As of March 31, 2024, we maintained a total valuation allowance of $464 million related to certain U.S. state deferred tax assets, Swiss deferred tax assets, and foreign capital loss carryovers, due to uncertainty about the future realization of these assets.
The total unrecognized tax benefits as of March 31, 2024, 2023, and 2022 were $804 million, $867 million and $636 million, respectively. A reconciliation of the beginning and ending balance of unrecognized tax benefits is summarized as follows (in millions):
| | | | | |
Balance as of March 31, 2021 | $ | 584 | |
Increases in unrecognized tax benefits related to prior year tax positions | 5 | |
Decreases in unrecognized tax benefits related to prior year tax positions | (21) | |
Increases in unrecognized tax benefits related to current year tax positions | 139 | |
Decreases in unrecognized tax benefits related to settlements with taxing authorities | (50) | |
Reductions in unrecognized tax benefits due to lapse of applicable statute of limitations | (18) | |
Changes in unrecognized tax benefits due to foreign currency translation | (3) | |
Balance as of March 31, 2022 | 636 | |
| |
| |
Increases in unrecognized tax benefits related to current year tax positions | 245 | |
Decreases in unrecognized tax benefits related to settlements with taxing authorities | (2) | |
Reductions in unrecognized tax benefits due to lapse of applicable statute of limitations | (6) | |
Changes in unrecognized tax benefits due to foreign currency translation | (6) | |
Balance as of March 31, 2023 | 867 | |
Increases in unrecognized tax benefits related to prior year tax positions | 14 | |
Decreases in unrecognized tax benefits related to prior year tax positions | (173) | |
Increases in unrecognized tax benefits related to current year tax positions | 97 | |
Reductions in unrecognized tax benefits due to lapse of applicable statute of limitations | (2) | |
Changes in unrecognized tax benefits due to foreign currency translation | 1 | |
Balance as of March 31, 2024 | $ | 804 | |
As of March 31, 2024, approximately $441 million of the unrecognized tax benefits would affect our effective tax rate, a portion of which would be impacted by a valuation allowance.
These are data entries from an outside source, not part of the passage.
/-- The route of an ordered pair of routers (R375). -/
def routeOf (en : BitVec 42) (a b : Nat) : Route :=
  if a = b || a ≥ 42 || b ≥ 42 || !en.getLsbD a || !en.getLsbD b then .none
  else if pathClear en (xyPath a b) then .direct (hopsOf a b)
  else
    let ws := (List.range 42).filter (fun w => en.getLsbD w && w != a && w != b && pathClear en (xyPath a w) && pathClear en (xyPath w b))
    match ws.foldl (fun (best : Option (Nat × Nat)) w =>
      let h := hopsOf a w + hopsOf w b
      match best with
      | none => some (w, h)
      | some (_, h') => if h < h' then some (w, h) else best) none with
    | none => .none
    | some (w, h) => .via w h
/-- Hops of a route. -/
def routeHops : Route → Nat
  | .none => 0
  | .direct h => h
  | .via _ h => h
/-- Routers a packet passes, both ends included. -/
def routePath (en : BitVec 42) (a b : Nat) : List Nat :=
  if a = b then [a]
  else match routeOf en a b with
    | .none => []
    | .direct _ => xyPath a b
    | .via w _ => xyPath a w ++ (xyPath w b).drop 1

/-- The router a col attaches to (R368). -/
def colRouter (c : Col) : Nat := #v[1, 2, 4, 5, 13, 20, 27, 34, 40, 39, 37, 36, 28, 21, 14, 7].get c
/-- The router of the die-level port (R368). -/
def diePort : Nat := 3

/-- Flits of a packet with a payload of n bytes: the header carries the first 64 (R369). -/
def packetFlits (n : Nat) : Nat := if n ≤ 64 then 1 else 1 + (n - 64 + 127) / 128
/-- Flits leave router r by an output port; over a channel of the mesh they count as forwarded by one hop (R369, R442). -/
def flitsOut (r : Nat) (mesh : Bool) (cls : Nat) (m : Option Massif) (flits : Nat) (s : State) : State :=
  if h : r < 42 then
    let s := modClus ⟨r, h⟩ (fun k => { k with flits := k.flits + BitVec.ofNat 64 flits }) s
    if mesh then countAt (42 + r) 0x0A cls m flits s else s
  else s
/-- A unit of the spine has failed parity (R495, R508), by its ERR_DIE.UNIT code. -/
def failedUnit (s : State) (u : BitVec 4) : Bool := s.err.fatal && s.err.cause == 3 && s.err.unit == u
/-- A router or its route table has failed parity: what crosses it is discarded (R508). -/
def failedRouter (s : State) (r : Nat) : Bool := (failedUnit s 1 || failedUnit s 2) && r == s.err.router.toNat
/-- Nothing passes from router a to router b: the way crosses a router that has failed (R508), or, once routes are set, there is none
since one of the two is disabled (R376; for the die-level port, DEDUCED, log entry 121). -/
def crossesFailed (s : State) (a b : Nat) : Bool :=
  (routePath s.ridge.en a b).any (failedRouter s) || (s.ridge.routed && !(s.ridge.en.getLsbD a && s.ridge.en.getLsbD b))

/-! ## Message form (R402..R405) -/

/-- The channel of a type; link messages have none (R403, R404). -/
def bodyVc : MsgBody → Option Nat
  | .idle | .credit _ | .hello _ | .linkDown _ => none
  | .summit _ | .csig _ => some 0
  | .rdata _ | .wack => some 1
  | .lread _ | .mread _ => some 2
  | .lwrite _ | .mwrite _ => some 3
  | .walkRd _ | .walkRsp _ | .regRd _ | .regWr _ _ | .regRsp _ | .disc _ => some 4
  | .telem _ => some 5
  | .other _ => none
/-- Payload cells of a DISC operation (R419). -/
def discCells : DiscOp → Nat
  | .position a => if a.hub then 0 else 1
  | .report _ => 8
  | .routes _ _ => 3
  | .alignRsp _ _ => 1
  | _ => 0
/-- Payload cells of a message (R403). -/
def bodyCells : MsgBody → Nat
  | .telem a => (a.payload.length + 15) / 16
  | .lwrite a => (a.cnt1.toNat + 16) / 16 + (if a.mask.isSome then (a.cnt1.toNat + 128) / 128 else 0)
  | .mwrite a => 16 + (if a.mask.isSome then 2 else 0)
  | .rdata bs => (bs.length + 15) / 16
  | .disc op => discCells op
  | _ => 0
/-- Payload bytes that a message carries across the ridge, masks apart (R369). -/
def bodyBytes : MsgBody → Nat
  | .telem a => a.payload.length
  | .lwrite a => a.cnt1.toNat + 1
  | .mwrite _ => 256
  | .rdata bs => bs.length
  | _ => 0
/-- Ridge class of a message (R370). -/
def bodyClass (b : MsgBody) : Nat :=
  match b with
  | .rdata _ | .wack | .walkRsp _ | .regRsp _ => 1
  | .lread _ | .mread _ | .walkRd _ | .regRd _ | .regWr _ _ => 2
  | .lwrite _ | .mwrite _ => 3
  | .telem _ => 4
  | _ => 0
/-- LEN of a message: its cells after cell 0 (R402). R461 gives TELEM's by its payload cells (log entry 76). -/
def bodyLen : MsgBody → Nat
  | .telem a => bodyCells (.telem a)
  | b => if (bodyVc b).isNone then 0 else 1 + bodyCells b
/-- Cells of a message by its header; TELEM has one that its LEN does not count. -/
def msgCells (m : Msg) : Nat := 1 + m.hdr.len.toNat + (match m.body with | .telem _ => 1 | _ => 0)
/-- The channel that a received message's cells took: its TYPE's, and a reserved TYPE's by the VC field. The TYPEs 0x00..0x07 are of link
messages, which enter no channel (R404). -/
def msgVc (m : Msg) : Option Nat :=
  match m.body with
  | .other t => if 8 ≤ t.toNat && m.hdr.vc.toNat < 6 then some m.hdr.vc.toNat else none
  | b => bodyVc b
/-- Link-partner code 0xF is allowed in DISC and in register messages only (R401). -/
def allowsPartner : MsgBody → Bool
  | .disc _ | .regRd _ | .regWr _ _ | .regRsp _ => true
  | _ => false
/-- The message is a request or a write, which expects a response. -/
def isRequest : MsgBody → Bool
  | .lread _ | .mread _ | .lwrite _ | .mwrite _ | .walkRd _ | .regRd _ | .regWr _ _ => true
  | _ => false
/-- A message is a write. -/
def isWriteMsg : MsgBody → Bool
  | .lwrite _ | .mwrite _ => true
  | _ => false
/-- Reserved endpoint codes (R401). -/
def badCode (e : BitVec 4) : Bool := 0xC ≤ e.toNat && e.toNat ≤ 0xE
/-- Whether a receiver in a state finds a message malformed (R405). -/
def malformed (st : ColState) (m : Msg) : Bool :=
  let h := m.hdr
  let vc := (bodyVc m.body).getD 0
  h.rsvd || h.vc.toNat != vc || h.len.toNat != bodyLen m.body || badCode h.src || badCode h.dst ||
    ((h.src == 0xF || h.dst == 0xF) && !(allowsPartner m.body && h.src == 0xF && h.dst == 0xF)) ||
    (match m.body with
      | .lwrite a => a.data.length != a.cnt1.toNat + 1 || (match a.mask with | some k => k.length != a.cnt1.toNat + 1 | none => false)
      | .mwrite a => a.data.length != 256 || (match a.mask with | some k => k.length != 256 | none => false)
      | .rdata bs => bs.length == 0 || bs.length > 1024
      | .telem a => (a.kind == 0 && a.payload.length != 16) || (a.kind == 1 && a.payload.length != 96)
      | .disc (.reserved _) | .other _ => true
      | _ => false) ||
    (st == .mgmtOnly && vc != 4)

/-- The own endpoint code (0xF before discovery has assigned one). -/
def ownCode (s : State) : BitVec 4 := if s.disc.idValid then s.disc.id else 0xF

/-- The header of a message the die sends; LEN and VC follow from the body, SLACK is set when it is sent (R402). -/
def mkHdr (s : State) (dst : BitVec 4) (tag : BitVec 14) (status : BitVec 3) (job : BitVec 32) (b : MsgBody) : MsgHdr where
  vc := BitVec.ofNat 3 ((bodyVc b).getD 0)
  len := BitVec.ofNat 7 (bodyLen b)
  host := false
  src := if dst == 0xF then 0xF else ownCode s
  dst := dst
  tag := tag
  slack := 0
  status := status
  nodue := true
  job := job
  rsvd := false
  joins := false

/-! ## Which col (R425, R426) -/

/-- Cols of a route entry, in preference order. -/
def entryCols (e : RouteEntry) : List Col := (List.range (min 4 e.count.toNat)).map (fun j => (bitsAt e.cols (4 * j) 4).toFin)
/-- Entries shared. -/
def entrySpread (e : RouteEntry) : Nat := min (max 1 e.spread.toNat) (min 4 e.count.toNat)
/-- A col is UP; UP or MGMT_ONLY. -/
def colUp (s : State) (c : Col) : Bool := (getCol s c).state == .up
def colMgmt (s : State) (c : Col) : Bool := (getCol s c).state == .up || (getCol s c).state == .mgmtOnly
/-- The route entry of an endpoint code 0x0..0xB. -/
def routeEntry (s : State) (dst : BitVec 4) : Option RouteEntry :=
  if h : dst.toNat < 12 then some (s.disc.routes.get ⟨dst.toNat, h⟩) else none

/-- The col a message for an endpoint takes: its channel, the physical cluster it entered at, and the logical core or
MPA bits [11:8] of a REQ or DATA message (R426). -/
def egressCol (s : State) (dst : BitVec 4) (vc src mix : Nat) : Option Col :=
  match routeEntry s dst with
  | none => none
  | some e =>
    if vc = 4 then
      let c : Col := e.mcol.toFin
      if e.mvalid && colMgmt s c then some c else none
    else
      let cols := entryCols e
      let spread := (cols.take (entrySpread e)).filter (colUp s)
      if (vc = 2 || vc = 3) && !spread.isEmpty then spread[(src + mix) % spread.length]?
      else cols.find? (colUp s)

/-! ## Egress (R386, R398, R399, R402) -/

/-- SLACK of a message sent now (R308). -/
def slackOf (s : State) (due : Int) : BitVec 20 :=
  let d := due - (now s : Int)
  BitVec.ofInt 20 (if d > 524287 then 524287 else if d < -524288 then -524288 else d)
/-- The due time a receiver sets (R308). -/
def dueOf (s : State) (h : MsgHdr) : Option Int := if h.nodue then none else some ((now s : Int) + h.slack.toInt - 32)

/-- Energy class of a channel's col flits (R460). -/
def vcClass (vc : Nat) : Nat := if vc = 4 then 5 else if vc = 5 then 4 else vc
/-- Flits of a message that begins at cell 0 of a flit (R386). -/
def msgFlits (m : Msg) : Nat := (msgCells m + 14) / 15

/-- Flits that a message begins, after so many cells of the flit before it (R386). -/
def flitsBegun (fill cells : Nat) : Nat := (fill + cells + 14) / 15 - (if fill = 0 then 0 else 1)
/-- Cells sent: they go on in the flit in progress, or begin a new one, and the flits they begin are counted (R386, R410, R442). -/
def putCells (c : Col) (cells cls : Nat) (m : Option Massif) (s : State) : State :=
  let fill := (getCol s c).fill
  let flits := flitsBegun fill cells
  countAt (84 + c.val) 0x0B cls m flits
    (modCol c (fun k => { k with txFlits := k.txFlits + BitVec.ofNat 32 flits, fill := (fill + cells) % 15 }) s)
/-- Cells received: those of a message that does not join the flit of the message before it begin a flit (R386, R410, R442). -/
def takeCells (c : Col) (joins : Bool) (cells cls : Nat) (s : State) : State :=
  let fill := if joins then (getCol s c).rxFill else 0
  let flits := flitsBegun fill cells
  countAt (84 + c.val) 0x0C cls none flits
    (modCol c (fun k => { k with rxFlits := k.rxFlits + BitVec.ofNat 32 flits, rxFill := (fill + cells) % 15, failedReplays := 0 }) s)
/-- DISC's ALIGN_REQ and ALIGN_RSP carry the times of their departure at the PHY (R424). -/
def stampSent (now : BitVec 64) : MsgBody → MsgBody
  | .disc (.alignReq _) => .disc (.alignReq now)
  | .disc (.alignRsp t2 _) => .disc (.alignRsp t2 now)
  | b => b
/-- This end's own stamp of an ALIGN_REQ as it departs (R424). -/
def alignStamp (b : MsgBody) (s : State) : State :=
  match b with
  | .disc (.alignReq _) => { s with disc := { s.disc with t1 := some s.tb.count } }
  | _ => s
/-- A message put on a col's wire, its flits charged to the massif of the core it comes from. -/
def putWire (c : Col) (m : Msg) (src : Option Massif) (s : State) : State :=
  putCells c (msgCells m) (vcClass m.hdr.vc.toNat) src (modCol c (fun k => { k with
    wire := k.wire ++ [⟨{ m.hdr with joins := k.fill != 0 }, m.body⟩] }) s)
/-- A link message put on the wire (R404). -/
def putLink (c : Col) (b : MsgBody) (s : State) : State :=
  let h : MsgHdr := ⟨0, 0, false, 0, 0, 0, 0, 0, false, 0, false, false⟩
  modCol c (fun k => { k with wire := k.wire ++ [⟨h, b⟩] }) s
/-- A link message sent; it needs no credit. It begins a flit, the egress being idle (R386). Its cell is charged to class 6, since it enters
no channel (DESIGN CHOICE, log entry 123). -/
def sendLink (c : Col) (b : MsgBody) (s : State) : State := putCells c 1 6 none (modCol c (fun k => { k with fill := 0 }) (putLink c b s))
Interest and penalties related to estimated obligations for tax positions taken in our tax returns are recognized in income tax expense in our Consolidated Statements of Operations. The combined amount of accrued interest and penalties related to tax positions taken on our tax returns and included in non-current other liabilities was approximately $82 million as of March 31, 2024 and $54 million as of March 31, 2023.
We file income tax returns in the United States, including various state and local jurisdictions. As of March 31, 2024, our subsidiaries file tax returns in various foreign jurisdictions, including Canada, Germany, South Korea, Switzerland, and the United Kingdom. As of the period ended March 31, 2024, we remain subject to income tax examination in these jurisdictions, including the United States for fiscal years after 2017, Canada for fiscal years after 2013, Germany for fiscal years after 2016, South Korea for fiscal years after 2018, Switzerland for fiscal years after 2014, and the United Kingdom for fiscal years after 2021.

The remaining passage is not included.